* [GOAL OF THE EXERCISE]
Within the records below, filter for lines carrying the word "delivery" and copy them.

* [Data items]
===============

theorem witness_ReportRepeatedOrRefused :
    (let s := lines.updateNode 62 fun n => { n with lastSequence := some 7 };
      s.receivingOn .field ∧ (s.node 62).lastSequence = some 7) ∧
      fullStore.receivingOn .field ∧ (fullStore.node 1).lastSequence ≠ some 7 ∧ (∀ k, fullStore.stored k ≠ none) ∧
      (List.replicate 200 (0 : Byte)).length ≤ 200 :=
  ⟨⟨receivingOn_iff.mpr (by decide +kernel), by decide +kernel⟩, receivingOn_iff.mpr (by decide +kernel), by decide +kernel,
    by decide +kernel, by decide +kernel⟩

/-- The last entry FREE alone, with a credit of 1; no credit, with each notice state and an owed place kept or new. -/
theorem witness_ReportTaken :
    (let s := { fullStore with store := fullStore.store.set 15 none };
      let t := s.updateNode 12 fun n => { n with credit := 1 };
      let u : State := { s with owedOrder := [12], delivery := records 8 };
      t.receivingOn .field ∧ (t.node 12).lastSequence ≠ some 7 ∧ t.stored 15 = none ∧
        (∀ j, j < 15 → t.stored j ≠ none) ∧ 0 < (t.node 12).credit ∧
        s.receivingOn .field ∧ (s.node 12).credit = 0 ∧ (s.node 12).notice = .none ∧ 12 ∉ s.owedOrder ∧
        u.receivingOn .field ∧ (u.node 12).notice = .none ∧ 12 ∈ u.owedOrder) ∧
      busyFull.receivingOn .field ∧ (busyFull.node 11).notice ≠ .none ∧ (busyFull.node 11).credit = 0 ∧
      busyFull.stored 2 = none ∧ (∀ j, j < 2 → busyFull.stored j ≠ none) ∧ (busyFull.node 11).lastSequence ≠ some 7 :=
  ⟨⟨receivingOn_iff.mpr (by decide +kernel), by decide +kernel, by decide +kernel, by decide +kernel, by decide +kernel,
      receivingOn_iff.mpr (by decide +kernel), by decide +kernel, by decide +kernel, by decide +kernel,
      receivingOn_iff.mpr (by decide +kernel), by decide +kernel⟩,
    receivingOn_iff.mpr (by decide +kernel), by decide +kernel⟩

/-- Section 9.10 with k of 1, 2 and 15: part of the park order released, and all of it; saturation from a credit of 1. -/
theorem witness_PostGrant :
    (∀ k, (asked example910 0x18 [30, k]).directiveFirst (directive9 0x18 [30, k]) 0x18) ∧
      (1 : Byte).toNat = 1 ∧ (15 : Byte).toNat = 15 ∧ (example910.node 30).parkOrder = [14, 15, 13] ∧
      (example910.node 30).parkOrder.drop (min 15 ((example910.node 30).credit + 2)) = [13] ∧
      30 ∉ example910.owedOrder ∧ 30 ∈ ({ example910 with owedOrder := [30] } : State).owedOrder ∧
      (example910.node 30).parkOrder.drop (min 15 ((example910.node 30).credit + 15)) = [] ∧
      15 < (busy.node 10).credit + 1 :=
  ⟨fun k => asked_first example910 _ _ (by decide +kernel), by decide +kernel⟩

theorem witness_WithdrawGrantAndDiscardParked :
    (asked busy 0x19 [10]).directiveFirst (directive9 0x19 [10]) 0x19 ∧ (busy.node 10).credit = 15 ∧
      (asked busy 0x1A [11]).directiveFirst (directive9 0x1A [11]) 0x1A ∧ (busy.node 11).parkOrder = [0] ∧
      (asked sevenUsed 0x19 [62]).directiveFirst (directive9 0x19 [62]) 0x19 ∧
      (asked sevenUsed 0x1A [1]).directiveFirst (directive9 0x1A [1]) 0x1A :=
  ⟨asked_first busy _ _ (by decide +kernel), by decide +kernel, asked_first busy _ _ (by decide +kernel),
    by decide +kernel, asked_first sevenUsed _ _ sevenUsed_free, asked_first sevenUsed _ _ sevenUsed_free⟩

/-- The head port at the completion of the first of some items, no control place being handed. -/
def delivering (items : List Item) : State :=
  { busy with headPort := port 0 (some sent), delivery := items, intake := [], owedOrder := [] }

theorem delivering_sent (items : List Item) : (delivering items).headSent :=
  ⟨sent, rfl, (by decide : reached 100000 0 = true)⟩

theorem witness_HeadTransmitStart :
    (let s : State := { busy with delivery := .conclusion 3 :: records 8 };
      s.headPort.up = true ∧ s.headPort.tx = none ∧ s.noHanding ∧ ∃ e, s.slot 3 = some e) ∧
      (let s : State := { busy with delivery := .report 1 :: records 8 };
        s.headPort.up = true ∧ s.headPort.tx = none ∧ s.noHanding ∧ ∃ r, s.stored 1 = some r) ∧
      sevenUsed.headPort.up = true ∧ sevenUsed.headPort.tx = none ∧ sevenUsed.noHanding ∧
      sevenUsed.delivery = .control ⟨.notice, 0, 0, 2, [1]⟩ :: records 6 :=
  ⟨⟨rfl, rfl, full_noHanding _ (by decide +kernel), _, rfl⟩, ⟨rfl, rfl, full_noHanding _ (by decide +kernel), _, rfl⟩,
    rfl, rfl, .inr ⟨.inl rfl, rfl, rfl⟩, rfl⟩

/-- A HEAD origin, a SCHEDULE origin whose entry names another slot, and one whose entry names this slot. -/
theorem witness_HeadCompletions :
    (∀ items, (delivering items).headSent ∧ (delivering items).noHanding ∧ (delivering items).delivery = items) ∧
      (∃ e, (delivering [.conclusion 6]).slot 6 = some e ∧ e.origin = .head 6) ∧
      (∃ e, (delivering [.conclusion 3]).slot 3 = some e ∧ e.origin = .schedule 3 ∧
        ((delivering [.conclusion 3]).entry 3).openSlot = some 3) ∧
      (let s : State :=
          { delivering [.conclusion 3] with
            schedule := busy.schedule.set 3 { busy.entry 3 with openSlot := some 4 } };
        ∃ e, s.slot 3 = some e ∧ e.origin = .schedule 3 ∧ (s.entry 3).openSlot ≠ some 3) :=
  ⟨fun items => ⟨delivering_sent items, .inr ⟨.inl rfl, rfl, rfl⟩, rfl⟩, ⟨_, rfl, rfl⟩, ⟨_, rfl, rfl, rfl⟩, ⟨_, rfl, rfl, by decide +kernel⟩⟩

/-- The last control place free, with an empty intake and with an admissible REQUEST in front. -/
theorem witness_NoticesPlaced :
    (let s : State := { sevenUsed with flagsOwed := true };
      s.controlUsed = 7 ∧ s.noIntakeClaim ∧ s.flagsOwed = true ∧
        (∀ f, (0 : Byte).getLsbD (flagNumber f) = (s.flag f).raised) ∧ (0 : Byte).getLsbD 6 = false ∧
        (0 : Byte).getLsbD 7 = false) ∧
      (let s : State :=
          { sevenUsed with
            owedOrder := [11], policies := [entryD], intake := [⟨.request, 20, 5, 0x41, []⟩] };
        s.controlUsed = 7 ∧ s.noIntakeClaim ∧ s.flagsOwed = false ∧ s.owedOrder = 11 :: []) ∧
      (let s : State := { sevenUsed with flagsOwed := true };
        ¬ s.noHanding ∧ waitsForHanding (.lifetimeEnd 0) = true ∧ waitsForHanding (.answerArrival 5 1 2 []) = true ∧
          s.fieldPort.receive ≠ .arrived ∧ s.noIntakeClaim) :=
  ⟨⟨by decide +kernel, .inl rfl, rfl, fun f => by cases f <;> decide +kernel, by decide, by decide⟩,
    ⟨by decide +kernel, .inr ⟨_, _, entryD, rfl, rfl, by decide +kernel⟩, rfl, rfl⟩,
    by rw [noHanding_iff]; decide +kernel, rfl, rfl, by decide +kernel, .inl rfl⟩

/-! ### The clocks and the schedule -/

/-- A settled part, at a phase in the middle and at the end of a cycle, with and without an edge at the next sample. -/
theorem witness_Tick :
    lines.settled = true ∧ lines.sampled = false ∧ lines.phase + 1 < lines.params.cycleLength ∧
      (let s : State := { lines with phase := 9999, sampled := true };
        s.settled = true ∧ s.params.cycleLength ≤ s.phase + 1) ∧
      (let s : State := { lines with sampled := true, syncRun := 2 };
        s.settled = true ∧ s.params.syncFilter ≤ s.syncRun + 1 ∧ s.params.syncPolarity = .rising ∧
          s.qualifiedLevel = false) := by
  decide +kernel

theorem witness_SettledLeavesNothingToTake :
    lines.settled = true ∧ ofItself .cycleStart = true ∧ busy.settled = false := by
  decide +kernel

===============

* [ANSWER TO THE PROBLEM]
      let u : State := { s with owedOrder := [12], delivery := records 8 };
  { busy with headPort := port 0 (some sent), delivery := items, intake := [], owedOrder := [] }
    (let s : State := { busy with delivery := .conclusion 3 :: records 8 };
      (let s : State := { busy with delivery := .report 1 :: records 8 };
      sevenUsed.delivery = .control ⟨.notice, 0, 0, 2, [1]⟩ :: records 6 :=
    (∀ items, (delivering items).headSent ∧ (delivering items).noHanding ∧ (delivering items).delivery = items) ∧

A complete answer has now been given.